TASK GOAL:
For each line below, check for the word "omega", then state how many lines contain it, with no other output.

[Stored items]
● ● ● ● ●

-- ==== Sys2Proof/Machine/RegReads.lean ====
section
/-! DEFINITION. The meanings of the register reads (spec/43_host_ops.md R223, R224, R226, R228, R230, R232, R234, R236):
the value stands on `bus_rdata` in the cycle of the read and no state changes (R238). -/

namespace Sys2Proof.Machine

/-- RD_CMD: CMD holds no value (R41, R223). -/
def execRdCmd (s : State) : Host.Outcome State Fault Refusal := s.answer 0#32

/-- RD_STATUS (R224). -/
def execRdStatus (s : State) : Host.Outcome State Fault Refusal := s.answer s.statusWord

/-- RD_EXPOSURE: the register, not the latched copy (R226). -/
def execRdExposure (s : State) : Host.Outcome State Fault Refusal := s.answer s.exposureUs

/-- RD_FRAME_LEN (R228). -/
def execRdFrameLen (s : State) : Host.Outcome State Fault Refusal := s.answer s.frameLen

/-- RD_BUF_BASE (R230). -/
def execRdBufBase (s : State) : Host.Outcome State Fault Refusal := s.answer s.bufBase

/-- RD_TRIG_CTRL (R232). -/
def execRdTrigCtrl (s : State) : Host.Outcome State Fault Refusal := s.answer s.trigCtrlWord

/-- RD_PULSE_COUNT (R234). -/
def execRdPulseCount (s : State) : Host.Outcome State Fault Refusal := s.answer s.pulseCount

/-- RD_FRAME_COUNT (R236). -/
def execRdFrameCount (s : State) : Host.Outcome State Fault Refusal := s.answer s.frameCount

end Sys2Proof.Machine
end

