-- ==== Sys2Proof/Laws/Decode.lean ====
section
/-! SUPPORT. The fields of a host transaction: what `descriptorOf` and `dataOf` read of what `transactionOf` builds, and
back. -/

namespace Sys2Proof

@[simp] theorem descriptorOf_transactionOf (k : BitVec 4) (v : Word) : descriptorOf (transactionOf k v) = k := by
  unfold descriptorOf transactionOf
  ext i hi
  simp only [BitVec.getElem_extractLsb', BitVec.getLsbD_append]
  rw [if_neg (by omega), Nat.add_sub_cancel_left, BitVec.getLsbD_eq_getElem]

@[simp] theorem dataOf_transactionOf (k : BitVec 4) (v : Word) : dataOf (transactionOf k v) = v := by
  unfold dataOf transactionOf
  ext i hi
  rw [BitVec.getElem_extractLsb', BitVec.getLsbD_append, if_pos (by omega), Nat.zero_add, BitVec.getLsbD_eq_getElem]

/-- A transaction is its descriptor and its data (R111). -/
theorem transactionOf_parts (t : Transaction) : transactionOf (descriptorOf t) (dataOf t) = t := by
  unfold transactionOf descriptorOf dataOf
  ext i hi
  simp only [BitVec.getElem_append, BitVec.getElem_extractLsb']
  split
  all_goals
    rw [← BitVec.getLsbD_eq_getElem]
    congr 1
    omega

end Sys2Proof
end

● ● ● ● ●

EXERCISE RESULT:
3